Long pauses with parallel collector

Y Srinivas Ramakrishna Y.S.Ramakrishna at Sun.COM
Tue Mar 18 19:37:37 UTC 2008


Hi Karl --

When the long response times are seen, the free memory jumps from about ~300 MB
free to about ~4GB free. So it would seem as though the 60 s pauses are likely the
serial compaction of the 12 GB heap.

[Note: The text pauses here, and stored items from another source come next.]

-- ==== Sys2Proof/Certificates/Slice0/Obligations.lean ====
section
/-!
DEFINITION. The statements about the model: one definition for each, named after what it states.  Each clause of a family's statement says of one
command that, on the operands and states named, `Sys2Proof.Machine.exec` answers a next state, what it does there and what it leaves alone; where another
statement says what a family's commands leave alone, its text names it.
-/
open Sys2Proof Sys2Proof.Machine

/-- Every well-formed command answers a next state in every state; every other one is refused by name. Well-formed means that the operands name units of
the device. No command faults: what the device turns away it turns away with the effect its rule gives. (00_scope.md.) -/
def Obligations.WellFormedCommandsComplete : Prop :=
  (∀ (i : Instr) (s : State), i.wellFormed = true → ∃ t, exec i s = .next t) ∧
  (∀ (i : Instr) (s : State), i.wellFormed = false → exec i s = .refused .illFormed)

/-- Registers are written and read. REG_WRITE, HI_WRITE, LO_READ_LATCH and PAGE_TIMEOUT. What they leave alone is stated in JournalWrites.
(02_register_pages.md R39, 02_register_pages.md R42, 02_register_pages.md R43, 02_register_pages.md R44, 02_register_pages.md R45,
02_register_pages.md R47, 02_register_pages.md R48, 02_register_pages.md R64.) -/
def Obligations.RegisterAccesses : Prop :=
  (∀ (m page off be : Nat) (data : Word) (d : RegDecl) (s : State), Instr.wellFormed (.regWrite m page off be [data]) → s.takesWrite m page →
    be = 15 → declAt page off = some d → d.shadowed → d.readOnly = false → latchesOf page off = [] → 0x200 ≤ off → (page < 244 ∨ 256 ≤ page) →
    (s.dirtyAt page).all (fun x => x.1 != off) → ∃ t, exec (.regWrite m page off be [data]) s = .next t ∧
    t.reg page off = d.merge (s.reg page off) data ∧ t.unitsAt (regKey page off) = s.unitsAt (regKey page off) ∧
    t.dirtyAt page = s.dirtyAt page ++ [(off, m)]) ∧
  (∀ (m page off be : Nat) (data : Word) (s : State), Instr.wellFormed (.regWrite m page off be [data]) → s.takesWrite m page → be % 16 ≠ 15 →
    s.rd (ERRCAP_CTRL.VALID page) = 0 → ∃ t, exec (.regWrite m page off be [data]) s = .next t ∧ t.rd (ERRCAP_CTRL.VALID page) = 1 ∧
    fieldOf (t.reg page 0x2C) 15 0 = 2) ∧
  (∀ (m page off be : Nat) (data : Word) (s : State), Instr.wellFormed (.regWrite m page off be [data]) → s.reaches m → (blockOf page).isSome →
    page ≠ 0 → s.blkUpAt page = false → s.crossClear m page → ∃ t, exec (.regWrite m page off be [data]) s = .next t ∧
    t.reg page off = s.reg page off) ∧
  (∀ (m be : Nat) (data : Word) (s : State), Instr.wellFormed (.regWrite m 6 0x21C be [data]) → s.takesWrite m 6 → be = 15 →
    ∃ t, exec (.regWrite m 6 0x21C be [data]) s = .next t ∧
    t.rd JNL_HOST_HEAD.INDEX = data.toNat % 2 ^ (JNL_HOST_HEAD.INDEX.hi + 1 - JNL_HOST_HEAD.INDEX.lo)) ∧
  (∀ (m page off be : Nat) (data : Word) (a b : RegDecl) (lo : Word) (s : State), Instr.wellFormed (.hiWrite m page off be data) → s.serves m page →
    be = 15 → 0x204 ≤ off → declAt page (off - 4) = some a → declAt page off = some b → a.shadowed → b.shadowed → b.readOnly = false →
    latchesOf page off = [] → s.loHeldAt (pairKey m page) = some (off - 4, lo) → off % 4 = 0 → (page < 244 ∨ 256 ≤ page) →
    ∃ t, exec (.hiWrite m page off be data) s = .next t ∧ t.reg page (off - 4) = a.merge (s.reg page (off - 4)) lo ∧
    t.reg page off = b.merge (s.reg page off) data ∧ t.loHeldAt (pairKey m page) = none) ∧
  (∀ (m page : Nat) (off : Nat) (s : State), Instr.wellFormed (.loReadLatch m page (off,1)) → (m = 0 ∧ page < 1024 ∨ 64 ≤ m) → s.serves m page →
    latchesOf page off ≠ [] → (off < 0x100 ∨ 0x200 ≤ off) → (declAt page off).isSome → (s.hiLatchAt (pairKey m page)).all (fun x => x.1 != off) →
    ∃ t, exec (.loReadLatch m page (off,1)) s = .next t ∧ t.hiLatchAt (pairKey m page) = (latchesOf page off).map (fun o => (o, s.shows page o)) ∧
    .readData m page off (s.shows page off).toNat false ∈ t.emitted) ∧
  (∀ (m page off : Nat) (s : State), Instr.wellFormed (.pageTimeout m page off) → m = 0 → ∃ t, exec (.pageTimeout m page off) s = .next t ∧
    .readData m page off 0xFFFFFFFF false ∈ t.emitted)

/-- A step runs the command at the front of the queue; with none waiting 1 ns passes (the model's choice, log entry 7). Whatever the queue's rest, a
step with a command in front is that command's execution on the state with the rest. With an empty queue the step answers a next state whose MONO is
one nanosecond of the adjusted rate on: log entry 7 chose that, no rule states it. (00_scope.md.) -/
def Obligations.StepRunsTheFrontCommand : Prop :=
  (∀ (c : Instr) (rest : List Instr) (s : State), step (s.withRest (c :: rest)) = exec c (s.withRest rest)) ∧
  (∀ (s : State), s.pending = [] → ∃ t, step s = .next t ∧ t.pending = [] ∧ t.mono16 = s.monoNext ∧ t.bufBad = false)

/-- Frames arrive, are spread over the pipelines and cross to staging. FRAME_RECEIVE, FRAME_TAIL, RX_FIFO_DEQUEUE, BUCKET_MOVE, BUCKET_REBALANCE,
STAGING_ADMIT and STAGING_AGE_EXPIRE. What they leave alone is stated in TcamAndShapers. (06_pipelines.md R226, 06_pipelines.md R227,
06_pipelines.md R230, 06_pipelines.md R231, 06_pipelines.md R236, 07_buffers.md R261, 07_buffers.md R263.) -/
def Obligations.FramesAndBuckets : Prop :=
  (∀ (port : Nat) (head : List Byte) (b : List Nat) (s : State), Instr.wellFormed (.frameReceive port head) → b = (head.map BitVec.toNat).take 256 →
    s.rd (PORT_STAT.LINK_UP port) = 1 → s.rxNowAt port = none → isPauseFrame b = false →
    s.rxLevel port ≤ min 502 (s.cfg PIPE_RX_LEVEL.DROP_LEVEL) * 1024 → ∃ t, exec (.frameReceive port head) s = .next t ∧
    t.rxNowAt port = some s.bodyNext ∧ t.bodyNext = s.bodyNext + 1 ∧ (t.bodiesAt s.bodyNext).bytes = b ∧ (t.bodiesAt s.bodyNext).whole = false ∧
    (t.rxFifoAt port).map (fun p => p.body) = (s.rxFifoAt port).map (fun p => p.body) ++ [s.bodyNext]) ∧
  (∀ (port : Nat) (rest : List Byte) (storeErr : Bool) (i : Nat) (a : List Nat) (s : State), Instr.wellFormed (.frameTail port rest storeErr) →
    s.rxNowAt port = some i → a = (s.bodiesAt i).bytes ++ rest.map BitVec.toNat → 64 ≤ a.length → s.rd PIPE_CT_CFG.LEN_CHECK = 0 →
    tailCause a (s.cfg (PORT_MAC_CFG.MAX_FRAME port)) (s.rd (PORT_STAT.LINK_UP port) == 1) storeErr false = 0 → (s.bodiesAt i).lost = false →
    (s.rxFifoAt port).any (fun p => p.body == i) → 0 < (s.bodiesAt i).refs → (s.bodiesAt i).lenCtrs = [] → (s.bodiesAt i).charges = [] →
    (s.bodiesAt i).shapes = [] → s.bufs.all (fun kv => kv.2.body != i) → s.cellOpen.all (fun kv => kv.2.all (fun y => y.1.body != i)) →
    ∃ t, exec (.frameTail port rest storeErr) s = .next t ∧ t.rxNowAt port = none ∧ (t.bodiesAt i).whole ∧
    (t.bodiesAt i).bytes = a.take (a.length - 4) ∧ t.counter 0 (128 * port) = (s.counter 0 (128 * port) + 1) % 2 ^ 64) ∧
  (∀ (port : Nat) (p : Pkt) (r : List Pkt) (k : Nat) (s : State), Instr.wellFormed (.rxFifoDequeue port) → s.rxFifoAt port = p :: r →
    (s.bodiesAt p.body).whole → k = s.bucketOf (parse s.prsCfg (s.bodiesAt p.body).window) port → (s.inQAt (s.bucketPipe k)).length < 256 →
    s.rd (BLK_CTRL.ENABLE (112 + (s.holder clsPipe (s.bucketPipe k)).getD 0)) = 1 → ∃ t, exec (.rxFifoDequeue port) s = .next t ∧
    t.rxFifoAt port = r ∧ t.inQAt (s.bucketPipe k) = s.inQAt (s.bucketPipe k) ++ [{ p with hash := k }] ∧ t.bucketLoadAt k = s.bucketLoadAt k + 1) ∧
  (∀ (bucket : Nat) (l : Nat) (s : State), Instr.wellFormed (.bucketMove bucket) → s.bucketPendAt bucket = some l → s.bucketBusy bucket = false →
    l < 16 → ∃ t, exec (.bucketMove bucket) s = .next t ∧ t.bucketPipe bucket = l ∧ t.bucketPendAt bucket = none) ∧
  (∀ (a b k : Nat) (s : State), Instr.wellFormed .bucketRebalance → s.rd (BLK_CTRL.ENABLE 112) = 1 → s.since s.rebalAt 10000 →
    s.rd PIPE_DIST_CFG.AUTO = 1 → argMax s.pipeLoad ((List.range 16).filter (fun l => (s.holder clsPipe l).isSome)) = some a →
    argMax (fun l => 2 ^ 64 - s.pipeLoad l) ((List.range 16).filter (fun l => (s.holder clsPipe l).isSome)) = some b →
    s.rd PIPE_DIST_CFG.IMBAL * 220 < s.pipeLoad a - s.pipeLoad b →
    argMax s.bucketLoadAt ((List.range 256).filter (fun k => s.bucketPipe k == a && 0 < s.bucketLoadAt k)) = some k → s.bucketBusy k = false →
    ∃ t, exec (.bucketRebalance) s = .next t ∧ t.bucketPipe k = b ∧ t.bucketLoadAt k = 0 ∧ t.rebalAt = s.mono) ∧
  (∀ (src : Nat) (n : Nat) (p : Pkt) (s : State), Instr.wellFormed (.stagingAdmit src) → src < 17 → s.linkClear 0 →
    s.readyToCross (s.upQAt src) [] 0 = some (n, p) → ∃ t, exec (.stagingAdmit src) s = .next t ∧
    t.upQAt src = (s.upQAt src).take n ++ (s.upQAt src).drop (n + 1)) ∧
  (∀ (k : Nat) (s : State), Instr.wellFormed .stagingAgeExpire → s.fatalLatch = false → ∃ t, exec (.stagingAgeExpire) s = .next t ∧
    (t.stgAt k).all (fun p => !s.stgOld p) ∧ t.svcRx = s.svcRx.filter (fun p => !s.stgOld p) ∧ t.stgMc = s.stgMc.filter (fun p => !s.stgOld p))

/-- Every step keeps every map of the state in canonical form. The invariant is that of every sparse map of State: its keys rise strictly and no entry
equals what an unlisted key reads as, so that equal registers, tables, memories and queues are equal data. Every step that answers a next state
keeps it, from any state that has it. (02_register_pages.md R53, 00_scope.md.) -/
def Obligations.StepKeepsInvariant : Prop :=
  ∀ (s t : State), s.Inv → step s = .next t → t.Inv
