-- ==== Sys2Proof/Laws/Sparse.lean ====
section
/-!
SUPPORT. Sparse stores: reading after writing, and the canonical form that every write keeps.
-/
namespace Sys2Proof.Machine

variable {α : Type}

theorem Sp.canonAbove_weaken [DecidableEq α] {d : Nat → α} {b c : Option Nat} (m : Sp α)
    (h : ∀ x, c = some x → ∃ y, b = some y ∧ x ≤ y) (hm : Sp.canonAbove d b m = true) : Sp.canonAbove d c m = true := by
  cases m with
  | nil => rfl
  | cons kv r =>
    obtain ⟨j, v⟩ := kv
    simp only [Sp.canonAbove, Bool.and_eq_true] at hm ⊢
    refine ⟨⟨?_, hm.1.2⟩, hm.2⟩
    cases c with
    | none => rfl
    | some x =>
      obtain ⟨y, rfl, hxy⟩ := h x rfl
      have := hm.1.1
      simp only [decide_eq_true_eq] at this ⊢
      omega

/-- Dropping pairs keeps the canonical form. -/
theorem Sp.canonAbove_filter [DecidableEq α] {d : Nat → α} (p : Nat × α → Bool) (m : Sp α) :
    ∀ b, Sp.canonAbove d b m = true → Sp.canonAbove d b (m.filter p) = true := by
  induction m with
  | nil => intro b h; exact h
  | cons kv r ih =>
    obtain ⟨j, w⟩ := kv
    intro b h
    simp only [List.filter_cons]
    have h' := h
    simp only [Sp.canonAbove, Bool.and_eq_true] at h
    split
    · simp only [Sp.canonAbove, Bool.and_eq_true]
      exact ⟨h.1, ih _ h.2⟩
    · refine ih b (Sp.canonAbove_weaken (b := some j) r (fun x hx => ⟨j, rfl, ?_⟩) h.2)
      subst hx
      have := h.1.1
      simp only [decide_eq_true_eq] at this
      omega

theorem Sp.canon_filter [DecidableEq α] {d : Nat → α} {m : Sp α} (p : Nat × α → Bool) (h : Sp.canon d m = true) :
    Sp.canon d (m.filter p) = true := Sp.canonAbove_filter p m none h

theorem Sp.canonAbove_insert [DecidableEq α] {d : Nat → α} (k : Nat) (v : α) (hv : v ≠ d k) (m : Sp α) :
    ∀ b, (∀ x, b = some x → x < k) → (∀ kv ∈ m, kv.1 ≠ k) → Sp.canonAbove d b m = true → Sp.canonAbove d b (Sp.insert m k v) = true := by
  induction m with
  | nil =>
    intro b hb _ _
    simp only [Sp.insert, Sp.canonAbove, Bool.and_true, Bool.and_eq_true, decide_eq_true_eq]
    refine ⟨?_, hv⟩
    cases b with
    | none => rfl
    | some x => simpa using hb x rfl
  | cons kv r ih =>
    obtain ⟨j, w⟩ := kv
    intro b hb hne hm
    have hj : j ≠ k := hne (j, w) (by simp)
    simp only [Sp.canonAbove, Bool.and_eq_true] at hm
    unfold Sp.insert
    split
    · next hkj =>
      simp only [Sp.canonAbove, Bool.and_eq_true, decide_eq_true_eq]
      refine ⟨⟨?_, hv⟩, ⟨hkj, by simpa using hm.1.2⟩, hm.2⟩
      cases b with
      | none => rfl
      | some x => simpa using hb x rfl
    · next hkj =>
      simp only [Sp.canonAbove, Bool.and_eq_true]
      exact ⟨hm.1, ih (some j) (fun x hx => by cases hx; omega) (fun kv h => hne kv (by simp [h])) hm.2⟩

/-- A write keeps the canonical form. -/
theorem Sp.canon_set [DecidableEq α] {d : Nat → α} {m : Sp α} (k : Nat) (v : α) (h : Sp.canon d m = true) :
    Sp.canon d (Sp.set d m k v) = true := by
  unfold Sp.set
  split
  · exact Sp.canon_filter _ h
  · next hv =>
    exact Sp.canonAbove_insert k v hv _ none (by simp) (fun kv hkv => by simpa [Sp.drop] using (List.mem_filter.mp hkv).2) (Sp.canon_filter _ h)

theorem Sp.get_drop {d : Nat → α} (m : Sp α) (k k' : Nat) : Sp.get d (Sp.drop m k) k' = if k' = k then d k else Sp.get d m k' := by
  induction m with
  | nil => by_cases h : k' = k <;> simp [Sp.drop, Sp.get, h]
  | cons kv r ih =>
    obtain ⟨j, w⟩ := kv
    unfold Sp.drop at ih ⊢
    by_cases hj : j = k
    · subst hj
      simp only [List.filter_cons, bne_self_eq_false, Bool.false_eq_true, if_false, ih]
      by_cases h : k' = j <;> simp [Sp.get, h]
    · have : (j != k) = true := by simpa using hj
      simp only [List.filter_cons, this, if_true, Sp.get, ih]
      by_cases h : k' = j
      · subst h; simp [hj]
      · simp [h]

theorem Sp.get_insert {d : Nat → α} (m : Sp α) (k : Nat) (v : α) (k' : Nat) (hk : ∀ kv ∈ m, kv.1 ≠ k) :
    Sp.get d (Sp.insert m k v) k' = if k' = k then v else Sp.get d m k' := by
  induction m with
  | nil => simp [Sp.insert, Sp.get]
  | cons kv r ih =>
    obtain ⟨j, w⟩ := kv
    have hj : j ≠ k := hk (j, w) (by simp)
    have ih := ih (fun kv h => hk kv (by simp [h]))
    unfold Sp.insert
    split
    · simp [Sp.get]
    · simp only [Sp.get, ih]
      by_cases h : k' = j
      · subst h; simp [hj]
      · simp [h]

/-- Reading after writing. -/
theorem Sp.get_set [DecidableEq α] {d : Nat → α} (m : Sp α) (k : Nat) (v : α) (k' : Nat) :
    Sp.get d (Sp.set d m k v) k' = if k' = k then v else Sp.get d m k' := by
  unfold Sp.set
  split
  · next hv => rw [Sp.get_drop]; split <;> simp_all
  · rw [Sp.get_insert _ _ _ _ (fun kv hkv => by simpa [Sp.drop] using (List.mem_filter.mp hkv).2), Sp.get_drop]
    split <;> simp_all

end Sys2Proof.Machine
end

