theorem FaultAct.same_apply (a : FaultAct) (s : State) (f : Piece) (h : f ≠ a.piece) : s.same ((Act.fault a).apply s) f := by
  cases f with
  | cryQueue => cases a <;> first | rfl | exact absurd rfl h
  | cryPend => cases a <;> first | rfl | exact absurd rfl h
  | cryLog => cases a <;> first | rfl | exact absurd rfl h
  | firstWin => cases a <;> first | rfl | exact absurd rfl h
  | firstEnd => cases a <;> first | rfl | exact absurd rfl h
  | fatalLatch => cases a <;> first | rfl | exact absurd rfl h
  | fatalQ => cases a <;> first | rfl | exact absurd rfl h
  | openPage => cases a <;> first | rfl | exact absurd rfl h
  | grnBy => cases a <;> first | rfl | exact absurd rfl h
  | _ => rfl

theorem CountAct.same_apply (a : CountAct) (s : State) (f : Piece) (h : f ≠ a.piece) : s.same ((Act.count a).apply s) f := by
  cases f with
  | counters => cases a <;> first | rfl | exact absurd rfl h
  | snapSaved => cases a <;> first | rfl | exact absurd rfl h
  | snap => cases a <;> first | rfl | exact absurd rfl h
  | snapAt => cases a <;> first | rfl | exact absurd rfl h
  | dumpCount => cases a <;> first | rfl | exact absurd rfl h
  | dumpMemErrs => cases a <;> first | rfl | exact absurd rfl h
  | traceBuf => cases a <;> first | rfl | exact absurd rfl h
  | trcPhase => cases a <;> first | rfl | exact absurd rfl h
  | trcMs => cases a <;> first | rfl | exact absurd rfl h
  | trcCount => cases a <;> first | rfl | exact absurd rfl h
  | _ => rfl

theorem StoreAct.same_apply (a : StoreAct) (s : State) (f : Piece) (h : f ≠ a.piece) : s.same ((Act.store a).apply s) f := by
  cases f with
  | ctl => cases a <;> first | rfl | exact absurd rfl h
  | imgUnit => cases a <;> first | rfl | exact absurd rfl h
  | snapSlot => cases a <;> first | rfl | exact absurd rfl h
  | storeQ => cases a <;> first | rfl | exact absurd rfl h
  | storeBusy => cases a <;> first | rfl | exact absurd rfl h
  | erases => cases a <;> first | rfl | exact absurd rfl h
  | copyArea => cases a <;> first | rfl | exact absurd rfl h
  | updSlot => cases a <;> first | rfl | exact absurd rfl h
  | updOp => cases a <;> first | rfl | exact absurd rfl h
  | confirmEnd => cases a <;> first | rfl | exact absurd rfl h
  | roll => cases a <;> first | rfl | exact absurd rfl h
  | coreTag => cases a <;> first | rfl | exact absurd rfl h
  | _ => rfl

theorem PresenceAct.same_apply (a : PresenceAct) (s : State) (f : Piece) (h : f ≠ a.piece) : s.same ((Act.presence a).apply s) f := by
  cases f with
  | jnlSeq => cases a <;> first | rfl | exact absurd rfl h
  | jnlPre => cases a <;> first | rfl | exact absurd rfl h
  | jnlRecent => cases a <;> first | rfl | exact absurd rfl h
  | jnlPersist => cases a <;> first | rfl | exact absurd rfl h
  | jnlBacklog => cases a <;> first | rfl | exact absurd rfl h
  | jnlNext => cases a <;> first | rfl | exact absurd rfl h
  | jnlPhase => cases a <;> first | rfl | exact absurd rfl h
  | jnlUnits => cases a <;> first | rfl | exact absurd rfl h
  | jnlUnit => cases a <;> first | rfl | exact absurd rfl h
  | jnlWriting => cases a <;> first | rfl | exact absurd rfl h
  | jnlHeld => cases a <;> first | rfl | exact absurd rfl h
  | rtcNs => cases a <;> first | rfl | exact absurd rfl h
  | winEnd => cases a <;> first | rfl | exact absurd rfl h
  | sealFails => cases a <;> first | rfl | exact absurd rfl h
  | sealPasses => cases a <;> first | rfl | exact absurd rfl h
  | rtcArmed => cases a <;> first | rfl | exact absurd rfl h
  | rtcLoadedSec => cases a <;> first | rfl | exact absurd rfl h
  | bkpCopied => cases a <;> first | rfl | exact absurd rfl h
  | bkpOver => cases a <;> first | rfl | exact absurd rfl h
  | _ => rfl

theorem PowerAct.same_apply (a : PowerAct) (s : State) (f : Piece) (h : f ≠ a.piece) : s.same ((Act.power a).apply s) f := by
  cases f with
  | temps => cases a <;> first | rfl | exact absurd rfl h
  | hotAt => cases a <;> first | rfl | exact absurd rfl h
  | coolAt => cases a <;> first | rfl | exact absurd rfl h
  | shutAt => cases a <;> first | rfl | exact absurd rfl h
  | alert => cases a <;> first | rfl | exact absurd rfl h
  | _ => rfl

/-- A write changes no piece but its own. -/
theorem Act.same_apply (a : Act) (s : State) (f : Piece) (h : f ≠ a.piece) : s.same (a.apply s) f := by
  cases a with
  | model a => exact a.same_apply s f h
  | die a => exact a.same_apply s f h
  | page a => exact a.same_apply s f h
  | port a => exact a.same_apply s f h
  | look a => exact a.same_apply s f h
  | pipe a => exact a.same_apply s f h
  | buffer a => exact a.same_apply s f h
  | sched a => exact a.same_apply s f h
  | fabric a => exact a.same_apply s f h
  | mem a => exact a.same_apply s f h
  | time a => exact a.same_apply s f h
  | service a => exact a.same_apply s f h
  | host a => exact a.same_apply s f h
  | start a => exact a.same_apply s f h
  | repair a => exact a.same_apply s f h
  | fault a => exact a.same_apply s f h
  | count a => exact a.same_apply s f h
  | store a => exact a.same_apply s f h
  | presence a => exact a.same_apply s f h
  | power a => exact a.same_apply s f h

I would suggest either using -XX:+UseParalleOldGC
(to compact the heap in parallel on the 4 cpus), or if that does not help enough (recall that
1.5.0_XX was the first version of parallel compaction and many performance enhancements
were made to it subsequently in 6uXX which are not in 1.5.0_XX), then try -XX:+UseConcMarkSweepGC.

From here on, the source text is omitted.